**WHAT THE TASK REQUIRES:**
Scan the data below and state how many of its lines contain the word "borrow", giving only the figure.

**DATASET CONTENT:**
══════

/-- A coprocessor read takes the oldest value of its port, a register the low word, a pair both, and waits while there is none; a write sends a
register zero extended or a pair, and waits while the coprocessor cannot accept; CPpPriv asks for privilege (40_data_movement.md R476,
10_state.md R57). R476 gives no operand forms: that one register takes the low word of a read, and is sent zero extended by a write, is the
model's choice (log 70). A port the build lacks is an unknown instruction by 93_implementation_defined.md U1, chosen over the words of R476, 'A port
that the build lacks: refuse' (log 50); that the ports of a build are the lowest numbers is the model's choice (log 82). -/
def Obligations.CoprocessorPorts : Prop :=
  ∀ (s : State) (p : Fin 8) (ra : Reg) (rb : Option Reg),
    let t := s.cur
    (p.val < s.cfg.coprocReadPorts → s.operandsOk ((coprocRegs ra rb).map wr) →
      s.privExt t (24 + p.val) = false ∨ s.priv t = true →
      (s.env.cpr[p.val] = [] → exec (.coprocRead p ra rb) s = .next (s.blocked t)) ∧
      (∀ v l, s.env.cpr[p.val] = v :: l →
        let x := s.advanced.modEnv fun e => { e with cpr := e.cpr.set p.val l p.isLt }
        (rb = none → exec (.coprocRead p ra rb) s = .next ((x.setReg t ra (loWord v)).complete t)) ∧
        (∀ q, rb = some q →
          exec (.coprocRead p ra rb) s = .next (((x.setReg t ra (loWord v)).setReg t q (hiWord v)).complete t)))) ∧
    (p.val < s.cfg.coprocWritePorts → s.operandsOk ((coprocRegs ra rb).map rd) →
      s.privExt t (24 + p.val) = false ∨ s.priv t = true →
      (s.env.cpwReady[p.val] = false → exec (.coprocWrite p ra rb) s = .next (s.blocked t)) ∧
      (s.env.cpwReady[p.val] = true →
        (rb = none → exec (.coprocWrite p ra rb) s =
          .next ((s.advanced.emit (.coproc p ((s.reg t ra).setWidth 64))).complete t)) ∧
        (∀ q, rb = some q → exec (.coprocWrite p ra rb) s =
          .next ((s.advanced.emit (.coproc p (s.reg t q ++ s.reg t ra))).complete t)))) ∧
    (s.privExt t (24 + p.val) = true → s.priv t = false →
      (p.val < s.cfg.coprocReadPorts → s.operandsOk ((coprocRegs ra rb).map wr) →
        exec (.coprocRead p ra rb) s = .next (s.takeException t .privilegeViolation)) ∧
      (p.val < s.cfg.coprocWritePorts → s.operandsOk ((coprocRegs ra rb).map rd) →
        exec (.coprocWrite p ra rb) s = .next (s.takeException t .privilegeViolation))) ∧
    (s.cfg.coprocReadPorts ≤ p.val → exec (.coprocRead p ra rb) s = .next (s.takeException t .unknownInstruction)) ∧
    (s.cfg.coprocWritePorts ≤ p.val → exec (.coprocWrite p ra rb) s = .next (s.takeException t .unknownInstruction))

/-! ### Arithmetic and logic -/

/-- ADD and SUB (41_alu.md R505): the sum or difference modulo 2^32 goes to the destination; with S the flags are captured and SCC cleared: Z, N of the
result, V the signed overflow, C the carry or the borrow (R503; these formulas are general knowledge of the spec, log 21).
That with RD as both sources two entries are popped, src1 the older, is the model's choice (log 71). -/
def Obligations.AddSubResults : Prop :=
  ∀ (s s1 s2 : State) (x : AluArgs) (a b : Word), x.d.isGeneral = true → s.runs x.cc → s.operandsOk (aluUses x) →
    s.dspModeOn s.cur = false →
    readReg s.cur (s.pcOf s.cur) x.a s.advanced = .ok a s1 → readSrc s.cur (s.pcOf s.cur) x.b s1 = .ok b s2 →
    let fin (r : Word) (f : Flags) : Host.Outcome State Fault Refusal :=
      .next ((if x.s then (s2.setReg s.cur x.d r).capture s.cur f else s2.setReg s.cur x.d r).complete s.cur)
    exec (.add x) s = fin (a + b)
      ⟨a + b == 0#32, (a + b).msb, (a + b).toInt != a.toInt + b.toInt, decide (2 ^ 32 ≤ a.toNat + b.toNat)⟩ ∧
    exec (.sub x) s = fin (a - b)
      ⟨a - b == 0#32, (a - b).msb, (a - b).toInt != a.toInt - b.toInt, decide (a.toNat < b.toNat)⟩

/-- AND, OR, XOR (41_alu.md R506): the bitwise result goes to the destination, and only with S the flags are captured, Z and N of the result,
V and C zero (R503; decision D39 and general knowledge of the spec, log 21). That with RD as both sources two entries are popped, src1 the
older, is the model's choice (log 71). -/
def Obligations.LogicResults : Prop :=
  ∀ (s s1 s2 : State) (x : AluArgs) (a b : Word), x.d.isGeneral = true → s.runs x.cc → s.operandsOk (aluUses x) →
    s.dspModeOn s.cur = false →
    readReg s.cur (s.pcOf s.cur) x.a s.advanced = .ok a s1 → readSrc s.cur (s.pcOf s.cur) x.b s1 = .ok b s2 →
    let fin (r : Word) : Host.Outcome State Fault Refusal :=
      .next ((if x.s then (s2.setReg s.cur x.d r).capture s.cur ⟨r == 0#32, r.msb, false, false⟩
        else s2.setReg s.cur x.d r).complete s.cur)
    exec (.and x) s = fin (a &&& b) ∧ exec (.or x) s = fin (a ||| b) ∧ exec (.xor x) s = fin (a ^^^ b)

/-- Shifts take the low five bits of the amount, LSL and LSR fill with zeros, ASR with the sign; MULD keeps the low 32 bits of the product, MULW
multiplies the low halves unsigned (41_alu.md R507, R508; the five bits and the unsigned MULW are general knowledge of the spec, log
21). Flags as for the logical operations. That with RD as both sources the operand is the older entry and the amount the next is the model's
choice (log 71). -/
def Obligations.ShiftAndMultiplyResults : Prop :=
  ∀ (s s1 s2 : State) (x : AluArgs) (a b : Word), x.d.isGeneral = true → s.runs x.cc → s.operandsOk (aluUses x) →
    s.dspModeOn s.cur = false →
    readReg s.cur (s.pcOf s.cur) x.a s.advanced = .ok a s1 → readSrc s.cur (s.pcOf s.cur) x.b s1 = .ok b s2 →
    let fin (r : Word) : Host.Outcome State Fault Refusal :=
      .next ((if x.s then (s2.setReg s.cur x.d r).capture s.cur ⟨r == 0#32, r.msb, false, false⟩
        else s2.setReg s.cur x.d r).complete s.cur)
    exec (.lsl x) s = fin (BitVec.ofNat 32 (a.toNat * 2 ^ (b.toNat % 32))) ∧
    exec (.lsr x) s = fin (BitVec.ofNat 32 (a.toNat / 2 ^ (b.toNat % 32))) ∧
    exec (.asr x) s = fin (BitVec.ofInt 32 (a.toInt / 2 ^ (b.toNat % 32))) ∧
    exec (.mulw x) s = fin (BitVec.ofNat 32 ((a.toNat % 65536) * (b.toNat % 65536))) ∧
    exec (.muld x) s = fin (BitVec.ofNat 32 (a.toNat * b.toNat))

/-- TST and CMP write no register and capture the flags, of the AND and of the difference (41_alu.md R509, R510; the formulas of R503 are log
21). That with RD as both sources src1 is the older entry and src2 the next is the model's choice (log 71). -/
def Obligations.TestAndCompareResults : Prop :=
  ∀ (s s1 s2 : State) (x : TestArgs) (a b : Word), s.runs x.cc → s.operandsOk (rd x.a :: srcUses x.b) →
    s.dspModeOn s.cur = false →
    readReg s.cur (s.pcOf s.cur) x.a s.advanced = .ok a s1 → readSrc s.cur (s.pcOf s.cur) x.b s1 = .ok b s2 →
    exec (.tst x) s = .next ((s2.capture s.cur ⟨a &&& b == 0#32, (a &&& b).msb, false, false⟩).complete s.cur) ∧
    exec (.cmp x) s = .next ((s2.capture s.cur
      ⟨a == b, (a - b).msb, (a - b).toInt != a.toInt - b.toInt, decide (a.toNat < b.toNat)⟩).complete s.cur)

/-- After CMP a, b the conditions compare the operands: EQ and NE, LO, HS, HI and LS unsigned, LT, GE, GT and LE signed (41_alu.md R503, R504, R510; the
borrow sense of C is the spec's choice, log 21); and a captured status reads back its flags with SCC clear and its other bits kept. -/
def Obligations.ConditionsCompare : Prop :=
  ∀ (status a b : Word) (f : Flags),
    let r : Flags := subFlags a b
    (r.test .eq = true ↔ a = b) ∧ (r.test .ne = true ↔ a ≠ b) ∧
    (r.test .lo = true ↔ a.toNat < b.toNat) ∧ (r.test .hs = true ↔ b.toNat ≤ a.toNat) ∧
    (r.test .hi = true ↔ b.toNat < a.toNat) ∧ (r.test .ls = true ↔ a.toNat ≤ b.toNat) ∧
    (r.test .lt = true ↔ a.toInt < b.toInt) ∧ (r.test .ge = true ↔ b.toInt ≤ a.toInt) ∧
    (r.test .gt = true ↔ b.toInt < a.toInt) ∧ (r.test .le = true ↔ a.toInt ≤ b.toInt) ∧
    r.test .al = true ∧ r.test .nv = false ∧
    flagsOf (captureFlags status f) = f ∧ sccOf (captureFlags status f) = false ∧
    captureFlags status f &&& 0xFFFFFFE0#32 = status &&& 0xFFFFFFE0#32

/-- Address unit ADD and SUB: the result goes to the address register, CPC reads as the address of the instruction, and no flag changes
(41_alu.md R511). -/
def Obligations.AddressUnitResults : Prop :=
  ∀ (s : State) (x : AuArgs), x.ok = true → s.runs x.cc → s.operandsOk (auUses x) → s.dspModeOn s.cur = false →
    let val (y : AuSrc) : Word := match y with | .reg r => s.reg s.cur r | .imm v => v | .cpc => s.pcOf s.cur
    exec (.auAdd x) s = .next ((s.advanced.setReg s.cur x.d (val x.a + val x.b)).complete s.cur) ∧
    exec (.auSub x) s = .next ((s.advanced.setReg s.cur x.d (val x.a - val x.b)).complete s.cur)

══════

**RESPONSE:**
2